-- ==== Sys2Proof/Machine/Core.lean ====
section
/-! DEFINITION. The machine behind the host's interface. -/

def Sys2Proof.core : Host.Core :=
  { State := Sys2Proof.Machine.State, Fault := Sys2Proof.Machine.Fault,
    Refusal := Sys2Proof.Machine.Refusal, step := Sys2Proof.Machine.step,
    reset := Sys2Proof.Machine.State.reset }
end

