/-- The statement of an instruction whose length is a numeral. -/
theorem length_numeral {i : Instr} (h : Nat.ble 1 i.length = true) (h' : Nat.ble i.length 4 = true) :
    Length.Statement i :=
  length_statement fun _ => ⟨Nat.le_of_ble_eq_true h, Nat.le_of_ble_eq_true h'⟩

————————

TASK STATEMENT |
Would you output the full listing exactly as given?

SOLUTION |
-- ==== Sys2Proof/Machine/Core.lean ====
section
/-! DEFINITION. The machine behind the host's interface. -/

def Sys2Proof.core : Host.Core :=
  { State := Sys2Proof.Machine.State, Fault := Sys2Proof.Machine.Fault,
    Refusal := Sys2Proof.Machine.Refusal, step := Sys2Proof.Machine.step,
    reset := Sys2Proof.Machine.State.reset }
end

/-- The statement of an instruction whose length is a numeral. -/
theorem length_numeral {i : Instr} (h : Nat.ble 1 i.length = true) (h' : Nat.ble i.length 4 = true) :
    Length.Statement i :=
  length_statement fun _ => ⟨Nat.le_of_ble_eq_true h, Nat.le_of_ble_eq_true h'⟩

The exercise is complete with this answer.